Since launching in December 2018, Web3 Foundation (W3F) has received hundreds of applications from projects looking to build in the Polkadot ecosystem — the foundation approved roughly 40% of these submissions.
Web3 Foundation’s remit isn’t limited to Polkadot and its network of parachains, but that’s where the bulk of its investments have been made.
W3F celebrates milestone
The Web3 Foundation has shared details of the projects approved so far to commemorate passing the milestone for its grants program.
The foundation disclosed that 1,054 applications for funding have been submitted, with 415 being approved. The scope of these projects varies greatly, encompassing the entire web3 stack, from the base layer to middleware and consumer applications.

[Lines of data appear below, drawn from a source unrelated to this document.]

-- ==== Sys2Proof/Laws/State.lean ====
section
/-!
SUPPORT. What the named updates of the state change and leave: one lemma per field and update, and reading a register
field, an element, a bank or an event record after one was written.
-/
set_option autoImplicit false

namespace Sys2Proof.Machine

/-! ### setF -/

@[simp] theorem setF_tick (f : Fld) (v : Nat) (b : Blk) : (setF f v b).tick = b.tick := (rfl)
@[simp] theorem setF_edge (f : Fld) (v : Nat) (b : Blk) : (setF f v b).edge = b.edge := rfl
@[simp] theorem setF_time (f : Fld) (v : Nat) (b : Blk) : (setF f v b).time = b.time := rfl
@[simp] theorem setF_ptp (f : Fld) (v : Nat) (b : Blk) : (setF f v b).ptp = b.ptp := rfl
@[simp] theorem setF_sys (f : Fld) (v : Nat) (b : Blk) : (setF f v b).sys = b.sys := rfl
@[simp] theorem setF_ev (f : Fld) (v : Nat) (b : Blk) : (setF f v b).ev = b.ev := rfl
@[simp] theorem setF_pend (f : Fld) (v : Nat) (b : Blk) : (setF f v b).pend = b.pend := rfl
@[simp] theorem setF_clsLive (f : Fld) (v : Nat) (b : Blk) : (setF f v b).clsLive = b.clsLive := rfl
@[simp] theorem setF_rtdLive (f : Fld) (v : Nat) (b : Blk) : (setF f v b).rtdLive = b.rtdLive := rfl
@[simp] theorem setF_elems (f : Fld) (v : Nat) (b : Blk) : (setF f v b).elems = b.elems := rfl
@[simp] theorem setF_banks (f : Fld) (v : Nat) (b : Blk) : (setF f v b).banks = b.banks := rfl
@[simp] theorem setF_biasLive (f : Fld) (v : Nat) (b : Blk) : (setF f v b).biasLive = b.biasLive := rfl
@[simp] theorem setF_biasSeen (f : Fld) (v : Nat) (b : Blk) : (setF f v b).biasSeen = b.biasSeen := rfl
@[simp] theorem setF_strobe (f : Fld) (v : Nat) (b : Blk) : (setF f v b).strobe = b.strobe := rfl
@[simp] theorem setF_cmd (f : Fld) (v : Nat) (b : Blk) : (setF f v b).cmd = b.cmd := rfl
@[simp] theorem setF_sched (f : Fld) (v : Nat) (b : Blk) : (setF f v b).sched = b.sched := rfl
@[simp] theorem setF_epsLock (f : Fld) (v : Nat) (b : Blk) : (setF f v b).epsLock = b.epsLock := rfl
@[simp] theorem setF_epsPend (f : Fld) (v : Nat) (b : Blk) : (setF f v b).epsPend = b.epsPend := rfl
@[simp] theorem setF_red (f : Fld) (v : Nat) (b : Blk) : (setF f v b).red = b.red := rfl
@[simp] theorem setF_nvm (f : Fld) (v : Nat) (b : Blk) : (setF f v b).nvm = b.nvm := rfl
@[simp] theorem setF_dpS (f : Fld) (v : Nat) (b : Blk) : (setF f v b).dpS = b.dpS := rfl
@[simp] theorem setF_dpP (f : Fld) (v : Nat) (b : Blk) : (setF f v b).dpP = b.dpP := rfl
@[simp] theorem setF_planFw (f : Fld) (v : Nat) (b : Blk) : (setF f v b).planFw = b.planFw := rfl
@[simp] theorem setF_pmem (f : Fld) (v : Nat) (b : Blk) : (setF f v b).pmem = b.pmem := rfl
@[simp] theorem setF_hk (f : Fld) (v : Nat) (b : Blk) : (setF f v b).hk = b.hk := rfl
@[simp] theorem setF_xb (f : Fld) (v : Nat) (b : Blk) : (setF f v b).xb = b.xb := rfl
@[simp] theorem setF_acq (f : Fld) (v : Nat) (b : Blk) : (setF f v b).acq = b.acq := rfl
@[simp] theorem setF_trig (f : Fld) (v : Nat) (b : Blk) : (setF f v b).trig = b.trig := rfl
@[simp] theorem setF_glew (f : Fld) (v : Nat) (b : Blk) : (setF f v b).glew = b.glew := rfl
@[simp] theorem setF_host (f : Fld) (v : Nat) (b : Blk) : (setF f v b).host = b.host := rfl
@[simp] theorem setF_eth (f : Fld) (v : Nat) (b : Blk) : (setF f v b).eth = b.eth := rfl
@[simp] theorem setF_flash (f : Fld) (v : Nat) (b : Blk) : (setF f v b).flash = b.flash := rfl
@[simp] theorem setF_permDone (f : Fld) (v : Nat) (b : Blk) : (setF f v b).permDone = b.permDone := rfl
@[simp] theorem setF_xtCrc (f : Fld) (v : Nat) (b : Blk) : (setF f v b).xtCrc = b.xtCrc := rfl
@[simp] theorem setF_free (f : Fld) (v : Nat) (b : Blk) : (setF f v b).free = b.free := rfl
@[simp] theorem setF_sent (f : Fld) (v : Nat) (b : Blk) : (setF f v b).sent = b.sent := rfl

/-! ### setFlag -/

@[simp] theorem setFlag_tick (f : Fld) (v : Bool) (b : Blk) : (setFlag f v b).tick = b.tick := (rfl)
@[simp] theorem setFlag_edge (f : Fld) (v : Bool) (b : Blk) : (setFlag f v b).edge = b.edge := rfl
@[simp] theorem setFlag_time (f : Fld) (v : Bool) (b : Blk) : (setFlag f v b).time = b.time := rfl
@[simp] theorem setFlag_ptp (f : Fld) (v : Bool) (b : Blk) : (setFlag f v b).ptp = b.ptp := rfl
@[simp] theorem setFlag_sys (f : Fld) (v : Bool) (b : Blk) : (setFlag f v b).sys = b.sys := rfl
@[simp] theorem setFlag_ev (f : Fld) (v : Bool) (b : Blk) : (setFlag f v b).ev = b.ev := rfl
@[simp] theorem setFlag_pend (f : Fld) (v : Bool) (b : Blk) : (setFlag f v b).pend = b.pend := rfl
@[simp] theorem setFlag_clsLive (f : Fld) (v : Bool) (b : Blk) : (setFlag f v b).clsLive = b.clsLive := rfl
@[simp] theorem setFlag_rtdLive (f : Fld) (v : Bool) (b : Blk) : (setFlag f v b).rtdLive = b.rtdLive := rfl
@[simp] theorem setFlag_elems (f : Fld) (v : Bool) (b : Blk) : (setFlag f v b).elems = b.elems := rfl
@[simp] theorem setFlag_banks (f : Fld) (v : Bool) (b : Blk) : (setFlag f v b).banks = b.banks := rfl
@[simp] theorem setFlag_biasLive (f : Fld) (v : Bool) (b : Blk) : (setFlag f v b).biasLive = b.biasLive := rfl
@[simp] theorem setFlag_biasSeen (f : Fld) (v : Bool) (b : Blk) : (setFlag f v b).biasSeen = b.biasSeen := rfl
@[simp] theorem setFlag_strobe (f : Fld) (v : Bool) (b : Blk) : (setFlag f v b).strobe = b.strobe := rfl
@[simp] theorem setFlag_cmd (f : Fld) (v : Bool) (b : Blk) : (setFlag f v b).cmd = b.cmd := rfl
@[simp] theorem setFlag_sched (f : Fld) (v : Bool) (b : Blk) : (setFlag f v b).sched = b.sched := rfl
@[simp] theorem setFlag_epsLock (f : Fld) (v : Bool) (b : Blk) : (setFlag f v b).epsLock = b.epsLock := rfl
@[simp] theorem setFlag_epsPend (f : Fld) (v : Bool) (b : Blk) : (setFlag f v b).epsPend = b.epsPend := rfl
@[simp] theorem setFlag_red (f : Fld) (v : Bool) (b : Blk) : (setFlag f v b).red = b.red := rfl
@[simp] theorem setFlag_nvm (f : Fld) (v : Bool) (b : Blk) : (setFlag f v b).nvm = b.nvm := rfl
@[simp] theorem setFlag_dpS (f : Fld) (v : Bool) (b : Blk) : (setFlag f v b).dpS = b.dpS := rfl
@[simp] theorem setFlag_dpP (f : Fld) (v : Bool) (b : Blk) : (setFlag f v b).dpP = b.dpP := rfl
@[simp] theorem setFlag_planFw (f : Fld) (v : Bool) (b : Blk) : (setFlag f v b).planFw = b.planFw := rfl
@[simp] theorem setFlag_pmem (f : Fld) (v : Bool) (b : Blk) : (setFlag f v b).pmem = b.pmem := rfl
@[simp] theorem setFlag_hk (f : Fld) (v : Bool) (b : Blk) : (setFlag f v b).hk = b.hk := rfl
@[simp] theorem setFlag_xb (f : Fld) (v : Bool) (b : Blk) : (setFlag f v b).xb = b.xb := rfl
@[simp] theorem setFlag_acq (f : Fld) (v : Bool) (b : Blk) : (setFlag f v b).acq = b.acq := rfl
@[simp] theorem setFlag_trig (f : Fld) (v : Bool) (b : Blk) : (setFlag f v b).trig = b.trig := rfl
@[simp] theorem setFlag_glew (f : Fld) (v : Bool) (b : Blk) : (setFlag f v b).glew = b.glew := rfl
@[simp] theorem setFlag_host (f : Fld) (v : Bool) (b : Blk) : (setFlag f v b).host = b.host := rfl
@[simp] theorem setFlag_eth (f : Fld) (v : Bool) (b : Blk) : (setFlag f v b).eth = b.eth := rfl
@[simp] theorem setFlag_flash (f : Fld) (v : Bool) (b : Blk) : (setFlag f v b).flash = b.flash := rfl
@[simp] theorem setFlag_permDone (f : Fld) (v : Bool) (b : Blk) : (setFlag f v b).permDone = b.permDone := rfl
@[simp] theorem setFlag_xtCrc (f : Fld) (v : Bool) (b : Blk) : (setFlag f v b).xtCrc = b.xtCrc := rfl
@[simp] theorem setFlag_free (f : Fld) (v : Bool) (b : Blk) : (setFlag f v b).free = b.free := rfl
@[simp] theorem setFlag_sent (f : Fld) (v : Bool) (b : Blk) : (setFlag f v b).sent = b.sent := rfl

Web3 Foundation funded projects ranging from wallets, dev tooling, and APIs to smart contracts and UI development.
The foundation stated that 181 teams have completed at least one project, and 300 have successfully delivered their first milestone.
At this stage in its life cycle, Polkadot is still primarily developer-oriented since it’s necessary for its parachains to be built out and connected to other Layer 1s before consumer-facing apps can be deployed.
Decentralizing the world
Recipients of Web3 Foundation’s funding have been distributed fairly evenly around the world, with 14% of teams hailing from the US, 13% from China, 8% from Singapore, and nations such as Australia, Japan, and Argentina also heavily represented.
The completion of 400 grants for Polkadot arrives at a busy time for the blockchain of blockchains. A governance revamp is poised to improve the way in which on-chain decision-making is made, while staking the DOT token has gotten easier with the launch of new staking and nominating dashboard.
Web3 Foundation is proud of the latest milestone, highlighting that grant recipients are now working on “a wide range of decentralized use cases, including digital identity and privacy, IoT, games, data storage, and finance.”
As some blockchain developers transition away from Solidity, whose limitations and security issues are well documented, Polkadot’s architects are hoping that Parity will prove its worth.
The number of parachains built with Parity is proliferating, but there is competition from other “next-generation” blockchains such as Sui and Aptos, both of which use the Move programming language.
It is possible that Polkadot’s scalability and interoperability will facilitate the Cambrian eruption of web3 applications that blockchain enthusiasts hope to see.